Tools and Tips

Tools and materials required:
The correct amount and type of Nu-GlazeR profile lengths
Nu-GlazeR Neutral Cure Silicone cartridges, 1 per every 25 – 30m of glazing, but have some extra for in case
Hammer
Flat screwdriver 2-3mm wide
An old, but sharp 22mm chisel
Caulking gun
Cleaning cloths/rags
Hack saw or small craft saw
Nu-GlazeR Miter BuddyR – a 45, 50 and 60 degree version.
Utility knife and some spare blades
Sandpaper – 80 to 120 grit
Scrapers – those that holds an utility blade works best
Paint/primer/varnish if necessary.
HB Pencil
Glass/panel – cut 5mm smaller (on all 4 sides) than the frame rebate, as per normal glazing standards. Test for size and squareness by placing glass/panel into the frame. Thickness can vary from 2mm to 7mm, depending on the type of application and Nu-GlazeR  profile that have been chosen.

A few extra tips:

If you think you will want to paint the profiles a different colour than white somewhere in the future, it would be wise to give each profile a light sanding with a very fine grit sanding paper to provide a very slight key and then to apply a coat of PVC Primer (available at any hardware or paint store).  The primer normally comes in white, as does Nu-GlazeR, so it will not spoil the appearance. Once the primer has dried sufficiently, you can proceed to apply as from step 4.   Painting and/or priming can be done at any stage afterwards as well. Just make sure there is no silicone on the surfaces you want to paint afterwards. Paint does not bind on silicone. Alternatively, Polyurethane can be used instead of silicone.

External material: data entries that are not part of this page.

/-! ### CHACHA20_BLOCK (R121) -/

/-- Settles O6, one branch of the rule for each clause. -/
theorem chacha20BlockRunsItsRule : Obligations.Chacha20BlockRunsItsRule := by
  intro s
  refine ⟨fun hctr => ?_, fun hctr hrange => ?_, fun hctr hrange hadm => ?_, fun hctr hrange hadm => ?_⟩ <;>
    rw [exec_chacha20Block]
  · rw [chacha20Block_counterRange s hctr, complete_eq]
    rfl
  · rw [chacha20Block_address s hctr (not_rangeOk hrange), complete_eq]
    rfl
  · rw [chacha20Block_busError s hctr ((rangeOk_iff ..).mpr hrange) (not_allAdmitted hadm), scribble_complete]
    exact ⟨_, _, rfl, freeOnlyIn_freeBytes _ _ _ _ _⟩
  · rw [chacha20Block_ok s hctr ((rangeOk_iff ..).mpr hrange) ((allAdmitted_iff ..).mpr hadm), memWrite_complete]
    exact ⟨_, rfl, wrote_writeBytes _ _ _⟩

/-! ### CHACHA20_XOR (R122) -/

theorem bothInRange_iff (p : Params) (a n b k : Nat) :
    (inRange p a n && inRange p b k) = true ↔ RangeOk p a n ∧ RangeOk p b k := by
  rw [Bool.and_eq_true, rangeOk_iff, rangeOk_iff]

theorem bothAdmitted_iff (p : Params) (a n b k : Nat) :
    (admitted p a n && admitted p b k) = true ↔ AllAdmitted p a n ∧ AllAdmitted p b k := by
  rw [Bool.and_eq_true, allAdmitted_iff, allAdmitted_iff]

theorem sameOrDisjoint_iff (a n b k : Nat) :
    (a == b || disjoint ⟨a, n⟩ ⟨b, k⟩) = true ↔ a = b ∨ Apart a n b k := by
  rw [Bool.or_eq_true, beq_iff_eq, apart_iff]

/-- CHACHA20_XOR's four checks, in their order. -/
structure Chacha20XorAccepts (s : State) : Prop where
  counter  : ctr33 s.core + blockCount (r64 s.core.len) ≤ 2 ^ 32
  inRange  : RangeOk s.params (r64 s.core.src) (r64 s.core.len) ∧ RangeOk s.params (r64 s.core.dst) (r64 s.core.len)
  apart    : r64 s.core.src = r64 s.core.dst ∨
    Apart (r64 s.core.src) (r64 s.core.len) (r64 s.core.dst) (r64 s.core.len)
  admitted : AllAdmitted s.params (r64 s.core.src) (r64 s.core.len) ∧
    AllAdmitted s.params (r64 s.core.dst) (r64 s.core.len)

/-- The bytes a CHACHA20_XOR writes. -/
def chacha20XorOutput (s : State) : List Byte :=
  xorStream (keyBytes s.core) (nonceBytes s.core) (ctr33 s.core) (readBytes s.mem (r64 s.core.src) (r64 s.core.len))

/-- The state a CHACHA20_XOR leaves when its checks pass. -/
def chacha20XorDone (s : State) : State :=
  { s with
    mem := writeBytes s.mem (r64 s.core.dst) (chacha20XorOutput s)
    core := { s.core.ended 0 with
      counter := BitVec.ofNat 32 (ctr33 s.core + blockCount (r64 s.core.len))
      ctrExh := decide (ctr33 s.core + blockCount (r64 s.core.len) = 2 ^ 32) } }

@[simp] theorem chacha20XorOutput_length (s : State) : (chacha20XorOutput s).length = r64 s.core.len := by
  simp [chacha20XorOutput]

theorem exec_chacha20Xor_accepted {s : State} (h : Chacha20XorAccepts s) :
    exec .chacha20Xor s = .next (chacha20XorDone s) := by
  obtain ⟨hctr, hrange, hapart, hadm⟩ := h
  rw [exec_chacha20Xor, chacha20Xor_ok s hctr ((bothInRange_iff ..).mpr hrange) ((sameOrDisjoint_iff ..).mpr hapart)
    ((bothAdmitted_iff ..).mpr hadm), memWrite_setCtr33_complete _ _ _ hctr]
  rfl

/-- Only an accepted CHACHA20_XOR ends with error number 0. -/
theorem chacha20Xor_accepts_of_success {s t : State} (h : exec .chacha20Xor s = .next t) (h0 : t.core.errcode = 0) :
    Chacha20XorAccepts s := by
  obtain rfl := Host.Outcome.next.inj h
  have hfail (u : State) (e : ErrCode) (he : errNumber e ≠ 0) (hu : chacha20XorRule s = u.complete e) : False := by
    rw [hu] at h0
    exact he h0
  rcases chacha20Xor_cases s with ⟨-, hu⟩ | ⟨-, -, hu⟩ | ⟨-, -, -, hu⟩ | ⟨-, -, -, -, hu⟩ |
    ⟨hctr, hrange, hapart, hadm, -⟩
  · exact (hfail _ _ (by decide) hu).elim
  · exact (hfail _ _ (by decide) hu).elim
  · exact (hfail _ _ (by decide) hu).elim
  · exact (hfail _ _ (by decide) hu).elim
  · exact ⟨hctr, (bothInRange_iff ..).mp hrange, (sameOrDisjoint_iff ..).mp hapart, (bothAdmitted_iff ..).mp hadm⟩

/-- Settles O7, one branch of the rule for each clause. -/
theorem chacha20XorRunsItsRule : Obligations.Chacha20XorRunsItsRule := by
  intro s
  refine ⟨fun hctr => ?_, fun hctr hrange => ?_, fun hctr hsrc hdst hapart => ?_,
    fun hctr hsrc hdst hapart hadm => ?_, fun hctr hsrc hdst hapart hasrc hadst => ?_⟩
  · rw [exec_chacha20Xor, chacha20Xor_counterRange s hctr, complete_eq]
    rfl
  · rw [← bothInRange_iff, Bool.not_eq_true] at hrange
    rw [exec_chacha20Xor, chacha20Xor_address s hctr hrange, complete_eq]
    rfl
  · rw [← sameOrDisjoint_iff, Bool.not_eq_true] at hapart
    rw [exec_chacha20Xor, chacha20Xor_overlap s hctr ((bothInRange_iff ..).mpr ⟨hsrc, hdst⟩) hapart, complete_eq]
    rfl
  · rw [← bothAdmitted_iff, Bool.not_eq_true] at hadm
    rw [exec_chacha20Xor, chacha20Xor_busError s hctr ((bothInRange_iff ..).mpr ⟨hsrc, hdst⟩)
      ((sameOrDisjoint_iff ..).mpr hapart) hadm, scribble_complete]
    exact ⟨_, _, rfl, freeOnlyIn_freeBytes _ _ _ _ _⟩
  · exact ⟨_, exec_chacha20Xor_accepted ⟨hctr, ⟨hsrc, hdst⟩, hapart, ⟨hasrc, hadst⟩⟩, wrote_writeBytes _ _ _⟩

/-! ### The same bytes twice (R124) -/

/-- The output read back from where it was written. -/
theorem readBytes_chacha20XorDone (s : State) :
    readBytes (chacha20XorDone s).mem (r64 s.core.dst) (r64 s.core.len) = chacha20XorOutput s := by
  rw [← chacha20XorOutput_length s]
  exact readBytes_writeBytes_same ..

/-- An accepted CHACHA20_XOR starts at COUNTER itself, unless it has no block: CTR_EXH leaves room for none. -/
theorem ctr33_of_accepts {s : State} (h : Chacha20XorAccepts s) :
    ctr33 s.core = s.core.counter.toNat ∨ r64 s.core.len = 0 := by
  have hctr := h.counter
  unfold ctr33 blockCount at *
  cases hexh : s.core.ctrExh
  · exact .inl (by simp)
  · rw [hexh, Bool.toNat_true] at hctr
    exact .inr (by omega)

/-- After a CHACHA20_XOR: COUNTER written with its old value, the output as the input, and a place to write. -/
def secondXor (s : State) (place : RegPair) : State :=
  (chacha20XorDone s).setCore (storeReg .counter s.core.counter
    { (chacha20XorDone s).core with src := s.core.dst, dst := place })

theorem ctr33_secondXor (s : State) (place : RegPair) : ctr33 (secondXor s place).core = s.core.counter.toNat := by
  simp [secondXor, storeReg, ctr33]

theorem secondXor_accepts {s : State} (h : Chacha20XorAccepts s) {place : RegPair}
    (hrange : RangeOk s.params (r64 place) (r64 s.core.len))
    (hapart : r64 s.core.dst = r64 place ∨ Apart (r64 s.core.dst) (r64 s.core.len) (r64 place) (r64 s.core.len))
    (hadm : AllAdmitted s.params (r64 place) (r64 s.core.len)) : Chacha20XorAccepts (secondXor s place) where
  counter := by
    have hle : s.core.counter.toNat ≤ ctr33 s.core := Nat.le_add_left _ _
    rw [ctr33_secondXor]
    exact (Nat.add_le_add_right hle _).trans h.counter
  inRange := ⟨h.inRange.2, hrange⟩
  apart := hapart
  admitted := ⟨h.admitted.2, hadm⟩

/-- The second command's output is the first one's input. -/
theorem chacha20XorOutput_secondXor {s : State} (h : Chacha20XorAccepts s) (place : RegPair) :
    chacha20XorOutput (secondXor s place) = readBytes s.mem (r64 s.core.src) (r64 s.core.len) := by
  have hout : chacha20XorOutput (secondXor s place) =
      xorStream (keyBytes s.core) (nonceBytes s.core) s.core.counter.toNat (chacha20XorOutput s) := by
    rw [← readBytes_chacha20XorDone s, ← ctr33_secondXor s place]
    rfl
  rcases ctr33_of_accepts h with hctr | hlen
  · rw [hout, chacha20XorOutput, hctr, xorStream_xorStream]
  · rw [hout, chacha20XorOutput, hlen]
    rfl

/-- Settles O27: the second command is accepted, and its keystream cancels the first one's. -/
theorem chacha20XorTwiceRestoresTheInput : Obligations.Chacha20XorTwiceRestoresTheInput := by
  refine ⟨xorStream_xorStream, fun s t place => ?_⟩
  intro _ _ _ hexec h0 hrange hapart hadm
  have h := chacha20Xor_accepts_of_success hexec h0
  obtain rfl : chacha20XorDone s = t := Host.Outcome.next.inj ((exec_chacha20Xor_accepted h).symm.trans hexec)
  have hsecond := secondXor_accepts h hrange hapart hadm
  refine ⟨_, exec_chacha20Xor_accepted hsecond, rfl, ?_⟩
  rw [← chacha20XorOutput_secondXor h place]
  exact readBytes_chacha20XorDone (secondXor s place)

end Sys2Proof.Machine
end

section
/-! Poly1305's key and tag as integers (41_poly1305.md R150, R151, R155): four words in a row of registers are one
128-bit number, least significant word first. -/

namespace Sys2Proof.Machine

/-! ### Words and their bytes -/

/-- In a concatenation the left part stands above the right part. -/
theorem toNat_append_eq_add {m n : Nat} (x : BitVec m) (y : BitVec n) : (x ++ y).toNat = x.toNat * 2 ^ n + y.toNat := by
  rw [BitVec.toNat_append, ← Nat.shiftLeft_add_eq_or_of_lt y.isLt, Nat.shiftLeft_eq]

/-- The bytes of four words are the little-endian bytes of their concatenation (R12, R150). -/
theorem leNat_four_words (a b c d : Word) : leNat ([a, b, c, d].flatMap ser32) = (d ++ c ++ b ++ a).toNat := by
  simp only [List.flatMap_cons, List.flatMap_nil, leNat_append, leNat_ser32, ser32_length, leNat, toNat_append_eq_add]
  ring

/-! ### The one-time key (R150) -/

/-- The two halves of the key, each four registers. -/
theorem keyBytes_eq_halves (c : Inst) :
    keyBytes c = [c.key[0], c.key[1], c.key[2], c.key[3]].flatMap ser32 ++
      [c.key[4], c.key[5], c.key[6], c.key[7]].flatMap ser32 := by
  have hregs : c.key.toList = [c.key[0], c.key[1], c.key[2], c.key[3]] ++ [c.key[4], c.key[5], c.key[6], c.key[7]] := by
    refine List.ext_getElem (by simp) fun i hi _ => ?_
    have hi8 : i < 8 := by simpa using hi
    rw [Vector.getElem_toList]
    interval_cases i <;> rfl
  rw [keyBytes, hregs, List.flatMap_append]

theorem take_keyBytes (c : Inst) :
    (keyBytes c).take 16 = [c.key[0], c.key[1], c.key[2], c.key[3]].flatMap ser32 := by
  rw [keyBytes_eq_halves]
  exact List.take_left' (flatMap_ser32_length _)

theorem drop_keyBytes (c : Inst) :
    (keyBytes c).drop 16 = [c.key[4], c.key[5], c.key[6], c.key[7]].flatMap ser32 := by
  rw [keyBytes_eq_halves]
  exact List.drop_left' (flatMap_ser32_length _)

theorem leNat_take_keyBytes (c : Inst) :
    leNat ((keyBytes c).take 16) = (c.key[3] ++ c.key[2] ++ c.key[1] ++ c.key[0]).toNat := by
  rw [take_keyBytes, leNat_four_words]

theorem leNat_drop_keyBytes (c : Inst) :
    leNat ((keyBytes c).drop 16) = (c.key[7] ++ c.key[6] ++ c.key[5] ++ c.key[4]).toNat := by
  rw [drop_keyBytes, leNat_four_words]

theorem keyR_keyBytes (c : Inst) : keyR (keyBytes c) = clamp (c.key[3] ++ c.key[2] ++ c.key[1] ++ c.key[0]) := by
  rw [keyR, leNat_take_keyBytes]
  exact congrArg clamp (BitVec.ofNat_toNat ..)

theorem keyS_keyBytes (c : Inst) : keyS (keyBytes c) = c.key[7] ++ c.key[6] ++ c.key[5] ++ c.key[4] := by
  have hwhole : ((keyBytes c).drop 16).take 16 = (keyBytes c).drop 16 := List.take_of_length_le (by simp)
  rw [keyS, hwhole, leNat_drop_keyBytes]
  exact BitVec.ofNat_toNat ..

/-! ### The tag (R155) -/

theorem leNat_finalTag (acc : Nat) (s : Half) : leNat (finalTag acc s) = (acc + s.toNat) % 2 ^ 128 := by
  have h256 : (256 : Nat) ^ 16 = 2 ^ 128 := by decide
  rw [finalTag, leNat_serNat, h256, Nat.mod_mod]

/-- The TAG registers hold the integer of the tag's bytes (10_state.md R33). -/
theorem tagWords_toNat {t : List Byte} (h : t.length = 16) :
    ((tagWords t)[3] ++ (tagWords t)[2] ++ (tagWords t)[1] ++ (tagWords t)[0]).toNat = leNat t := by
  rw [← leNat_four_words]
  exact congrArg leNat (flatMap_ser32_tagWords t h)

/-- Settles O29: both the key's halves and the tag are four words in a row. -/
theorem poly1305RegistersHoldTheirIntegers : Obligations.Poly1305RegistersHoldTheirIntegers := by
  refine ⟨fun c => ⟨leNat_take_keyBytes c, leNat_drop_keyBytes c, keyR_keyBytes c, keyS_keyBytes c⟩,
    fun acc s => ⟨rfl, leNat_finalTag acc s, BitVec.eq_of_toNat_eq ?_⟩⟩
  rw [tagWords_toNat (finalTag_length acc s), leNat_finalTag, BitVec.toNat_ofNat]

/-! ### The clamp (R151; the mask PRESUMED, assumption 22) -/

/-- Which bits the mask keeps: all but the top four of each word and the low two of each word above the first. -/
theorem clampMask_getLsbD : ∀ i < 128, (0x0ffffffc0ffffffc0ffffffc0fffffff : Half).getLsbD i =
    !(decide (28 ≤ i % 32) || (decide (32 ≤ i) && decide (i % 32 < 2))) := by decide

/-- Settles O30: a bit of the clamped multiplier is the bit and its mask bit. -/
theorem clampForcesItsBitsToZero : Obligations.ClampForcesItsBitsToZero := by
  intro r i hi
  rw [clamp, BitVec.getLsbD_and, clampMask_getLsbD i hi]

end Sys2Proof.Machine
end

section
/-! The blocks of a message (41_poly1305.md R153) and the accumulator over them (R152, R154, R156). -/

namespace Sys2Proof.Machine

/-! ### Cutting (R153) -/

/-- A message is a short one or a full block before a message. -/
theorem block_induction {P : List Byte → Prop} (short : ∀ m, m.length < 16 → P m)
    (full : ∀ b m, b.length = 16 → P m → P (b ++ m)) (m : List Byte) : P m := by
  by_cases h : m.length < 16
  · exact short m h
  · have hrest : (m.drop 16).length < m.length := by rw [List.length_drop]; omega
    rw [← List.take_append_drop 16 m]
    exact full _ _ (by rw [List.length_take]; omega) (block_induction short full (m.drop 16))
termination_by m.length

theorem flatten_polyBlocks (m : List Byte) : (polyBlocks m).flatten = m := by
  induction m using block_induction with
  | short m h =>
    by_cases h0 : m = []
    · rw [h0]; rfl
    · rw [polyBlocks_short m h0 h.le, List.flatten_singleton]
  | full b m hb ih => rw [polyBlocks_full b m hb, List.flatten_cons, ih]

theorem polyBlocks_length (m : List Byte) : (polyBlocks m).length = (m.length + 15) / 16 := by
  rw [polyBlocks, List.length_map, List.length_range]

theorem length_of_mem_polyBlocks {m b : List Byte} (hb : b ∈ polyBlocks m) : 1 ≤ b.length ∧ b.length ≤ 16 := by
  rw [polyBlocks, List.mem_map] at hb
  obtain ⟨i, hi, rfl⟩ := hb
  rw [List.mem_range] at hi
  rw [List.length_take, List.length_drop]
  omega
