/-- The payload of the Bell messages (R327), and the seat it came from. -/
structure BellMsg where
  group : BitVec 16
  episode : BitVec 32
  seat : BitVec 16
deriving DecidableEq, Repr

/-- The payload of ROLL_CALL (R334). -/
structure RollCallMsg where
  serial : Word
  seat : BitVec 12
  seatValid : Bool
  epoch : BitVec 12
  port : BitVec 8
  caps : BitVec 32
deriving DecidableEq, Repr

/-- A command entry (R351): its first word, TAG, STEP, the word of bytes 12 to 15, ARG0 to ARG5 and the inline payload. -/
structure CmdEntry where
  dw0 : BitVec 32
  tag : BitVec 32
  step : BitVec 32
  dw3 : BitVec 32
  args : List Word
  inline : List Byte
deriving DecidableEq, Repr

/-- What a command fetch returned (R359): bytes 0 to 63 of an entry, whose PHASE the Tutor judges (`inline` is not looked at), the lines from byte 64 on, or an error. -/
inductive FetchResult where
  | entry (e : CmdEntry)
  | rest (data : List Byte)
  | error
deriving DecidableEq, Repr

/-- A return for a queue's fetch: the index of the command whose slot was read, and what came (R350, R359). -/
structure FetchReturn where
  index : BitVec 32
  result : FetchResult
deriving DecidableEq, Repr

/-- What a Letterbox write's TLPs are besides their bytes: bulk traffic or latency-class, and marked poisoned or not (R343, R346). -/
structure TlpAttr where
  bulk : Bool
  poison : Bool
deriving DecidableEq, Repr

/-- What a flushing read-back was made for (R363). -/
inductive ReadbackFor where
  | exportCopy (q : QueueId)
  | homework (st : StackId)
deriving DecidableEq, Repr

/-- A completion ring of a queue, or the step ring of a partition (R364, R365). -/
inductive RingId where
  | queue (q : QueueId)
  | step (part : Fin 4)
deriving DecidableEq, Repr

/-- What a scrubbed sector showed (R429). -/
inductive ScrubFinding where
  | clean | corrected | uncorrectable
deriving DecidableEq, Repr

/-- The transports of the SPDM responder (R466). -/
inductive Transport where
  | i3c | doe (h : HostPort) | link (p : Port)
deriving DecidableEq, Repr
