-- ==== Sys2Proof/Machine/Tab.lean ====
section
/-!
DEFINITION. Sparse tables: lists of key and value with strictly rising keys, which hold no entry equal to what an unlisted key reads as.
-/
namespace Sys2Proof.Machine

/-- A sparse table: keys strictly rising. -/
abbrev Tab (V : Type) := List (Nat × V)

/-- The value at key `k`; an unlisted key reads as `d`. Keys rise, so the search ends at the first key past `k`. -/
def Tab.get {V : Type} (d : V) : Tab V → Nat → V
  | [], _ => d
  | (j, v) :: t, k => if k = j then v else if k < j then d else Tab.get d t k

/-- Writes `v` at key `k`, and removes the entry when `v` is what an unlisted key reads as. (In canonical form no later key is `k` or less, and `dropWhile` drops nothing more.) -/
def Tab.set {V : Type} [DecidableEq V] (d : V) : Tab V → Nat → V → Tab V
  | [], k, v => if v = d then [] else [(k, v)]
  | (j, w) :: t, k, v =>
    if k < j then (if v = d then (j, w) :: t else (k, v) :: (j, w) :: t)
    else if k = j then (if v = d then t.dropWhile (fun e => e.1 ≤ k) else (k, v) :: t)
    else (j, w) :: Tab.set d t k v

/-- The canonical form: every key of `t` is above `lo` where one is given, keys rise strictly, and no entry reads as `d`. -/
def Tab.wfFrom {V : Type} [DecidableEq V] (d : V) : Option Nat → Tab V → Bool
  | _, [] => true
  | lo, (k, v) :: t => (match lo with | none => true | some j => decide (j < k)) && decide (v ≠ d) && Tab.wfFrom d (some k) t

/-- The canonical form of a whole table. -/
def Tab.wf {V : Type} [DecidableEq V] (d : V) (t : Tab V) : Bool := Tab.wfFrom d none t

/-- A finite set of numbers in rising order: the poisoned sectors and rows. -/
abbrev NatSet := List Nat

/-- Adds a number to a rising list. -/
def NatSet.insert : NatSet → Nat → NatSet
  | [], k => [k]
  | j :: t, k => if k < j then k :: j :: t else if k = j then j :: t else j :: NatSet.insert t k

/-- Removes a number. -/
def NatSet.erase (s : NatSet) (k : Nat) : NatSet := s.filter (fun j => j != k)

/-- Membership. -/
def NatSet.has (s : NatSet) (k : Nat) : Bool := List.elem k s

end Sys2Proof.Machine
end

If the glass/panel breaks, first remove all loose shards, then slowly and carefully lift and pull the outside/vertical profile up and away from the frame while cutting at the silicone that keeps it. Once all 4 the profiles have been removed, one can rub/remove the silicone further until the frame rebate is clean enough to receive the new silicone. The same applies to the profile, it can be rubbed/scraped cleaned of the old, dried silicone until reasonably clean and if it was not damaged, it can be re-used very effectively. One can use a Silicone stripper as well, please test on a small, inconspicuous area.

PVC can be cleaned best with a bit of luke warm water with a dash of soft dish washing detergent on a soft, damp cloth. To clean any excess silicone that may have ended up on the glass, use methylated spirits, avoiding contact with the PVC profiles. Care should be taken NOT to use any of the following : acetone, benzene, aromatic and chlorinated hydrocarbons, ketones, nitro compounds, esters and cyclic ethers. For your own good, do a bit of research on your cleaning agent and test on a small, inconspicuous area to see the reaction before you destroy your lovely new glazing job.

Any dents and cracks on the PVC outer surface can be repaired with PVC Epoxy weld that are available at any/most hardware stores.

Lastly and very importantly: This job should take the average DIY person a very short time, it would be best to place a cold one in the fridge long before the job starts, otherwise it won’t be cold enough once needed!